Он нашел номер московской «Правды» от тридцать первого мая. Несколько раз, нахмурясь, перечел мандат – народному комиссару Сталину, облеченному чрезвычайными правами… Поскреб ногтями полный невыбритый подбородок. Нетерпеливо закрутил ручку телефона, вызывая личного секретаря:
– Петр Петрович, когда московский поезд? Минут через сорок?.. Ага! Позвоните там всем, – надо встретить… Уже позвонили? Хорошо, я сейчас подъеду…
Вокзал был дрянной, деревянный, низенький, с выбитыми окошками. На исковыренном перроне – мусор, на ржавых путях – мусор… Поднимется ветер – все это полетит в рожу…

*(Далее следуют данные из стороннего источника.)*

-- ==== Sys2Proof/Machine/SettingsStore.lean ====
section
/-! DEFINITION. The global settings and the Settings Store (R161, R163, R164): SETTINGS SET, SETTINGS GET, SAVE, COMMISSION END and the end of a settings write. -/

namespace Sys2Proof.Machine

open Sys2Proof

/-! ### Global settings (R164) -/

/-- The visit interval of a sweep period, in ms (R86). -/
def visitInterval (period : Nat) : Nat := period * 1250

/-- The interval timer starts afresh (R94, R95). -/
def State.restartSweep (s : State) : State :=
  { s with sweep := { s.sweep with next := some (s.nextWholeMs + visitInterval s.globals.sweepPeriod) } }

/-- V_nom has been taken: both supply runs are 0 (R84). -/
def State.resetRuns (s : State) : State := { s with supply := { s.supply with lowRun := 0, recoveryRun := 0 } }

/-- A named drive budget (R53): applied if no coil is in DRIVE, else pending. -/
def State.takeBudget (s : State) (v : Nat) : Bool × State :=
  if s.coilsFree then
    (true, { s with globals := { s.globals with driveBudget := v }, drive := { s.drive with pendingBudget := none } })
  else (false, { s with drive := { s.drive with pendingBudget := some v } })

/-- The settings of an accepted SETTINGS SET take effect (R164); the answer says APPLIED or PENDING for a named drive budget. -/
def State.applyGlobals (s : State) (p : GlobalPatch) : Option Bool × State :=
  let s := { s with globals := s.globals.over p }
  let s := if p.vNom.isSome then s.resetRuns else s
  let s := if p.sweepPeriod.isSome then s.restartSweep else s
  match p.driveBudget with
  | some v =>
    let r := s.takeBudget v
    (some r.1, r.2)
  | none => (none, s)

/-- SETTINGS SET as its owner judges it (R164). -/
def ownSettingsSet (fields : List (Nat × Nat)) (s : State) : Result × ReplyBody × State :=
  match GlobalPatch.ofPairs fields with
  | some p =>
    let r := s.applyGlobals p
    (.ok, .settingsSet r.1, r.2)
  | none => (.badField, .nothing, s)

/-- SETTINGS SET (R164). -/
def execSettingsSet (tag : Byte) (fields : List (Nat × Nat)) (s : State) : Host.Outcome State Fault Refusal :=
  takeRequest 0x0A tag true (ownSettingsSet fields) s

/-- SETTINGS GET as its owner answers it (R164). -/
def ownSettingsGet (s : State) : Result × ReplyBody × State := (.ok, .settingsGet s.globals s.drive.pendingBudget, s)

/-- SETTINGS GET (R164). -/
def execSettingsGet (tag : Byte) (s : State) : Host.Outcome State Fault Refusal := takeRequest 0x0B tag true ownSettingsGet s

/-! ### The stored settings area (R163) -/

/-- The copy that SAVE and COMMISSION END take (R163). -/
def State.settingsCopy (s : State) : StoredArea :=
  { globals := { s.globals with driveBudget := s.drive.pendingBudget.getD s.globals.driveBudget }
    bells := s.bells.map fun r => { settings := r.settings, lead16 := r.lead16, withdrawn := decide (r.service = .withdrawn) }
    slots := s.slots.map (·.fields)
    commissioned := s.ctl.commissioned }

/-- The contents of a stored area are in range, well formed and complete (R163), apart from the check value. -/
def StoredArea.formOk (a : StoredArea) : Bool :=
  a.globals.inRange &&
  ((List.finRange 48).all fun b => a.bells[b].settings.wellFormed b && decide (a.bells[b].lead16 ≤ 65535)) &&
  a.slots.toList.all fun f => f.inRange && f.complete

/-- Why the stored area fails its check, if it does (R163). -/
def NvStore.areaFailure (n : NvStore) : Option StoreReason :=
  if !n.areaMatches then some .check else if !n.area.formOk then some .form else none

/-- A STORE report of the Settings Store (R163). -/
def State.settingsReport (s : State) (kind : StoreKind) (op : StoreOp) (reason : Option StoreReason) : State :=
  s.report (.store { kind := kind, tune := 0, op := op, count := 0, blocks := 0, free := 0, reason := reason })

/-- SAVE as its owner judges it (R163). -/
def ownSave (s : State) : Result × ReplyBody × State :=
  if s.storeBusy then (.busy, .nothing, s) else (.started, .nothing, s.startWrite (.save s.settingsCopy))

/-- SAVE (R163). -/
def execSave (tag : Byte) (s : State) : Host.Outcome State Fault Refusal := takeRequest 0x0C tag true ownSave s

/-- COMMISSION END as its owner judges it (R161). -/
def ownCommissionEnd (s : State) : Result × ReplyBody × State :=
  if s.ctl.mode ≠ .commission then (.wrongMode, .nothing, s)
  else if s.storeBusy then (.busy, .nothing, s)
  else
    let s := (s.setCtl { s.ctl with commissioned := true }).enterMode .silent none .commissionEnd
    (.started, .nothing, s.startWrite (.commission s.settingsCopy))

/-- COMMISSION END (R161). -/
def execCommissionEnd (tag : Byte) (s : State) : Host.Outcome State Fault Refusal := takeRequest 0x03 tag true ownCommissionEnd s

/-- A settings write ends (R163): the copy replaces the stored area when the read-back matches. -/
def State.endSettingsWrite (s : State) (copy : StoredArea) (op : StoreOp) (matched : Bool) : State :=
  if matched then
    (({ s with nv := { s.nv with area := copy, areaMatches := true } }).endWrite).settingsReport .saved op none
  else s.endWrite.settingsReport .failed op (some .write)

/-- SETTINGS_WRITE_END (R161, R163). -/
def execSettingsWriteEnd (matched : Bool) (s : State) : Host.Outcome State Fault Refusal :=
  match s.nv.write with
  | some (.save copy) => done (s.endSettingsWrite copy .save matched)
  | some (.commission copy) => done (s.endSettingsWrite copy .commission matched)
  | _ => done s

end Sys2Proof.Machine
end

– Хоть бы подмели все-таки, ай, ай, товарищи, – сказал Сергей Константинович подошедшему к нему члену железнодорожной коллегии. Тот тоже будто в первый раз увидел все это запустение.

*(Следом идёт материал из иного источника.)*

/-- VOLLEY: an entry that the budget does not admit, or whose bell is held by a test pulse, moves later by the stagger within its slack and clear of the
bell's other entries, or leaves the queue LATE: its play counts it as dropped, and a NOTE report says so when note reports are on (R36 to R38, R42). -/
def Obligations.VolleyDefersAnEntry : Prop :=
  ∀ (currents : Vector Nat 48) (e : Entry) (s : State), s.QueueLaw → s.Settled →
    s.sched.queue.filter (fun y => decide (y.fire ≤ (s.timer.ms : Int))) = [e] →
    let r := s.bell e.bell
    r.hammer = .idle ∧ r.drive = none ∧ s.globals.driveBudget < s.drive.inUse + r.settings.cls ∨
      r.hammer = .drive ∧ (∃ d, r.drive = some d ∧ d.kind = .testPulse) →
    let fire := e.fire + s.globals.stagger
    let allowed := fire ≤ e.origFire + r.settings.slack ∧
      ∀ y ∈ s.sched.queue, y.bell = e.bell → y.noteTime ≠ e.noteTime → (r.settings.recovery : Int) ≤ |y.fire - fire|
    let rest := s.sched.queue.filter fun y => decide (¬ (y.bell = e.bell ∧ y.noteTime = e.noteTime))
    let counted (q : Play) : Play :=
      if e.playId ≠ 0 ∧ q.id = e.playId then { q with queued := q.queued - 1, dropped := q.dropped + 1 } else q
    let player (x : Player) : Player := { play := x.play.map counted, incoming := x.incoming.map counted }
    let reported (t : State) : State := if s.globals.noteReports then t.report (.note { reason := .late, atOffer := false, note := e }) else t
    (allowed → exec (.volley currents) s = .next (State.transmit { s with sched := { s.sched with queue := placeEntry { e with fire := fire } rest } })) ∧
    (¬ allowed → s.sched.held = [] → r.pending = none ∨ r.hammer ≠ .idle ∨ (∃ y ∈ rest, y.bell = e.bell) →
      (∀ p q, (s.player p).play = some q → (counted q).endsNow = none) →
      exec (.volley currents) s = .next (State.transmit (reported { s with
        sched := { s.sched with queue := rest }
        engine := { s.engine with
          player0 := player s.engine.player0, player1 := player s.engine.player1, waiting := s.engine.waiting.map counted } }))) ∧
    (¬ allowed → s.VersionsLaw → ∃ t : State, exec (.volley currents) s = .next t.transmit ∧ (∀ y ∈ t.sched.queue, y.bell = e.bell → y.noteTime ≠ e.noteTime) ∧
      (∀ c, c ≠ e.bell → t.bell c = s.bell c) ∧ (t.bell e.bell).hammer = r.hammer ∧ (t.bell e.bell).drive = r.drive ∧ t.drive = s.drive ∧
      t.timer = s.timer ∧ t.clock = s.clock ∧ t.ctl = s.ctl ∧ t.globals = s.globals ∧ t.slots = s.slots ∧ t.nv = s.nv ∧ t.pending = s.pending)

/-- FIRST_CURRENT_SAMPLE, 1 ms after the start of a drive wider than 1 ms: a HIGH reading cuts the drive as a SHORT, any other changes nothing else (R54,
R56, R57). -/
def Obligations.HighFirstSampleCutsTheDrive : Prop :=
  ∀ (b : BellNo) (reading : Nat) (s : State),
    let r := s.bell b
    ((∀ d, r.drive = some d → d.kind = .testPulse ∨ d.sampled = true ∨ d.width ≤ 10 ∨ s.timer.ms < d.start + 1) →
      exec (.firstCurrentSample b reading) s = .next s.transmit) ∧
    (∀ d, r.drive = some d → d.kind ≠ .testPulse → d.sampled = false → 10 < d.width → d.start + 1 ≤ s.timer.ms →
      (reading ≤ 20 * d.cls → exec (.firstCurrentSample b reading) s =
        .next (State.transmit { s with bells := s.bells.set b { r with drive := some { d with sampled := true } } })) ∧
      (20 * d.cls < reading → ∃ t : State, exec (.firstCurrentSample b reading) s = .next t.transmit ∧
        t.bells = s.bells.set b { r with
          hammer := .swing, drive := none, window := none, service := if r.service.code = 3 then r.service else .faulted .short } ∧
        (r.service.code ≠ 3 → ∀ e ∈ t.sched.queue, e.bell ≠ b) ∧ t.drive.inUse = s.drive.inUse - d.cls ∧
        t.timer = s.timer ∧ t.clock = s.clock ∧ t.ctl = s.ctl ∧ t.warn = s.warn ∧ t.supply = s.supply ∧ t.sweep = s.sweep ∧
        t.slots = s.slots ∧ t.nv = s.nv ∧ t.pending = s.pending))

/-- DRIVE_END: the hammer enters RETURN and the class is freed; a NORMAL end sample verifies and freshens the bell, a LOW one faults it OPEN with its window
kept, and a HIGH one faults it SHORT with its window cancelled (R8, R50, R54 to R56, R93). -/
def Obligations.DriveEndClassesItsSample : Prop :=
  ∀ (b : BellNo) (reading : Nat) (s : State),
    let r := s.bell b
    let found (k : FaultKind) : Service := if r.service.code = 3 then r.service else .faulted k
    ((∀ d, r.drive = some d → d.kind = .testPulse ∨ 10 * s.timer.ms + 9 < d.start * 10 + d.width) →
      exec (.driveEnd b reading) s = .next s.transmit) ∧
    (∀ d, r.drive = some d → d.kind ≠ .testPulse → d.start * 10 + d.width ≤ 10 * s.timer.ms + 9 →
      ∃ t : State, exec (.driveEnd b reading) s = .next t.transmit ∧
        (4 * d.cls ≤ reading → reading ≤ 20 * d.cls → t.bells = s.bells.set b { r with
          hammer := .swing, drive := none, verified := true, lastVerified := d.start + d.width / 10, stale := false }) ∧
        (reading < 4 * d.cls → t.bells = s.bells.set b { r with hammer := .swing, drive := none, service := found .openCoil }) ∧
        (20 * d.cls < reading → t.bells = s.bells.set b { r with
          hammer := .swing, drive := none, window := none, service := found .short }) ∧
        (reading < 4 * d.cls ∨ 20 * d.cls < reading → r.service.code ≠ 3 → ∀ e ∈ t.sched.queue, e.bell ≠ b) ∧
        t.drive.inUse = s.drive.inUse - d.cls ∧
        (s.drive.pendingBudget = none → t.globals = s.globals) ∧
        t.timer.ms = s.timer.ms ∧ t.timer.due = s.timer.due ∧ t.clock = s.clock ∧ t.ctl = s.ctl ∧ t.warn = s.warn ∧ t.supply = s.supply ∧
        t.sweep = s.sweep ∧ t.slots = s.slots ∧ t.nv = s.nv ∧ t.pending = s.pending)

/-- READY_TIME_RETURN brings a hammer in RETURN to IDLE and applies pending settings at the quiet point (R12, R15, R51); TEST_PULSE_END classes the pulse's
sample, and a NORMAL one writes last verified and leaves the verified mark clear (R58, R90). -/
def Obligations.HammersComeToRest : Prop :=
  (∀ (b : BellNo) (s : State),
    let r := s.bell b
    (r.hammer ≠ .swing ∨ (∀ t, r.readyTime = some t → s.timer.ms < t) → exec (.readyTimeReturn b) s = .next s.transmit) ∧
    (∀ t, r.hammer = .swing → r.readyTime = some t → t ≤ s.timer.ms →
      (r.pending = none ∨ (∃ e ∈ s.sched.queue, e.bell = b) →
        exec (.readyTimeReturn b) s = .next (State.transmit { s with bells := s.bells.set b { r with hammer := .idle } })) ∧
      (∀ p, r.pending = some p → (∀ e ∈ s.sched.queue, e.bell ≠ b) → p.heatWarn = none → p.heatRest = none → p.heatRelease = none →
        exec (.readyTimeReturn b) s = .next (State.transmit { s with bells := s.bells.set b { r with
          hammer := .idle, pending := none, settings := r.settings.over p
          lead16 := (r.settings.over p).clampLead (p.lead16.getD r.lead16) } })))) ∧
  ∀ (b : BellNo) (reading : Nat) (s : State),
    let r := s.bell b
    ((∀ d, r.drive = some d → d.kind ≠ .testPulse ∨ s.timer.ms < d.start) → exec (.testPulseEnd b reading) s = .next s.transmit) ∧
    (∀ d, r.drive = some d → d.kind = .testPulse → d.start ≤ s.timer.ms →
      ∃ t : State, exec (.testPulseEnd b reading) s = .next t.transmit ∧
        (t.bell b).hammer = .idle ∧ (t.bell b).drive = none ∧ t.drive.inUse = s.drive.inUse - d.cls ∧
        (4 * d.cls ≤ reading → reading ≤ 20 * d.cls → (t.bell b).verified = false ∧ (t.bell b).lastVerified = d.start ∧ (t.bell b).stale = false) ∧
        (reading < 4 * d.cls → r.service.code ≠ 3 → (t.bell b).service = .faulted .openCoil ∧ ∀ e ∈ t.sched.queue, e.bell ≠ b) ∧
        (20 * d.cls < reading → r.service.code ≠ 3 → (t.bell b).service = .faulted .short ∧ ∀ e ∈ t.sched.queue, e.bell ≠ b) ∧
        (∀ k, r.service = .faulted k → (t.bell b).service = .faulted k) ∧
        (∀ c, c ≠ b → t.bell c = s.bell c) ∧ t.timer.ms = s.timer.ms ∧ t.clock = s.clock ∧ t.ctl = s.ctl ∧ t.warn = s.warn ∧
        t.supply = s.supply ∧ t.sweep = s.sweep ∧ t.slots = s.slots ∧ t.nv = s.nv ∧ t.pending = s.pending)

/-! ### Strikes -/

/-- SENSOR_SAMPLE: one sample of every bell at the next quarter of the ms; the filter output rises when m of the latest n samples are high and falls when
fewer are, and an edge in the bell's window is its capture, m - 1 quarters back, or marks a rebound (R59, R60, R62). -/
def Obligations.SensorSamplesCaptureStrikes : Prop :=
  ∀ (levels : BitVec 48) (s : State),
    (4 ≤ s.timer.quarters → exec (.sensorSample levels) s = .next s.transmit) ∧
    (s.timer.quarters < 4 → ∃ bells : Vector Bell 48,
      exec (.sensorSample levels) s = .next (State.transmit { s with
        timer := { s.timer with tick := max s.timer.tick (5 * s.timer.quarters), quarters := s.timer.quarters + 1 }, bells := bells }) ∧
      ∀ b : BellNo,
        let r := s.bell b
        let q := 4 * s.timer.ms + s.timer.quarters
        let m := match s.globals.filter with | .none => 1 | .twoOf2 => 2 | .twoOf3 => 2 | .threeOf5 => 3
        let n := match s.globals.filter with | .none => 1 | .twoOf2 => 2 | .twoOf3 => 3 | .threeOf5 => 5
        let hist := (levels.getLsbD b.val :: r.sensorHist).take 5
        let count := (hist.take n).countP id
        let rises := r.sensorOut = false ∧ m ≤ count
        let out : Bool := if rises then true else if r.sensorOut = true ∧ count < m then false else r.sensorOut
        bells[b] = { r with
          sensorHist := hist
          sensorOut := out
          window := match r.window with
            | none => none
            | some w =>
              if rises ∧ w.openQ ≤ q ∧ q < w.closeQ then
                (if w.capture = none then some { w with capture := some { edge := (q : Int) - (m - 1 : Nat), rise := q } }
                 else some { w with rebound := some (w.rebound.getD q) })
              else some w })

/-- WINDOW_CLOSE: a window without a capture is a miss and the third faults the bell NO_STRIKE; one with a capture ends the miss run and, without a
rebound and with learning enabled, teaches the lead by R65 (R63 to R65, R67). -/
def Obligations.WindowsCloseInAMissOrALesson : Prop :=
  ∀ (b : BellNo) (s : State),
    let r := s.bell b
    ((∀ w, r.window = some w → 4 * s.timer.ms < w.closeQ) → exec (.windowClose b) s = .next s.transmit) ∧
    (∀ w, r.window = some w → w.closeQ ≤ 4 * s.timer.ms →
      (w.capture = none → ∃ t : State, exec (.windowClose b) s = .next t.transmit ∧
        (t.bell b).window = none ∧ (t.bell b).missRun = min (r.missRun + 1) 3 ∧ (∀ c, c ≠ b → t.bell c = s.bell c) ∧
        (r.missRun ≠ 2 ∨ r.service.code = 3 → (t.bell b).service = r.service ∧ (t.bell b).lead16 = r.lead16) ∧
        (r.missRun = 2 → r.service.code ≠ 3 → (t.bell b).service = .faulted .noStrike ∧ ∀ e ∈ t.sched.queue, e.bell ≠ b) ∧
        t.timer = s.timer ∧ t.clock = s.clock ∧ t.ctl = s.ctl ∧ t.globals = s.globals ∧ t.drive = s.drive ∧ t.slots = s.slots ∧ t.nv = s.nv ∧
        t.pending = s.pending) ∧
      (∀ c, w.capture = some c → s.Settled →
        let x := r.settings
        let m16 : Int := 4 * (c.edge - 4 * w.start) - x.slope * (5 - (w.dynamic : Int))
        let diff : Int := m16 - r.lead16
        let divisor : Int := if s.ctl.mode = .commission then 2 else 8
        let step : Int := if diff.tdiv divisor = 0 ∧ diff ≠ 0 then diff.sign else diff.tdiv divisor
        let learned : Int := max (16 * (x.leadMin : Int)) (min (r.lead16 + step) (16 * x.leadMax))
        let after : State := { s with bells := s.bells.set b { r with
          window := none, missRun := 0
          lead16 := if w.rebound = none ∧ x.learning = true then learned.toNat else r.lead16 } }
        let strike : StrikeReport :=
          { bell := b, original := w.original, playId := w.playId, noteTime := w.noteTime, start := w.start, width := w.width,
            m4 := some (c.edge - 4 * w.start), error := some (c.edge - 4 * w.noteTime), rebound := w.rebound.isSome }
        x.leadMin < x.leadMax →
        exec (.windowClose b) s = .next (State.transmit (if s.globals.strikeReports then after.report (.strike strike) else after))))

– Да, запакощено основательно… Вопрос этот надо поднять…
На перроне появились: длинный, с маленькой головой, Ковалевский, Носович, Чебышев; отпыхиваясь, пришел плотный, красный, весь круглый Тулак – командующий царицынским резервом. Пришел Ерман с членами исполкома… Председатели профсоюзов… Собралось человек двадцать пять. Носович, подойдя со спины к Москалеву, спросил осторожно:
– А не вызвать нам оркестр все-таки?
– Стоит ли? Как-то уж очень получится по-провинциальному…
– Слушаюсь…
Подошел московский поезд. На паровозе – спереди – пулеметы. На площадках – два броневика. В хвосте – платформы со шпалами и рельсами. Первым соскочил на перрон комендант – жилистый, черноватый человек, весь в черной коже, с деревянным чехлом маузера на боку. Ни на кого не глядя, резким голосом подозвал начальника станции.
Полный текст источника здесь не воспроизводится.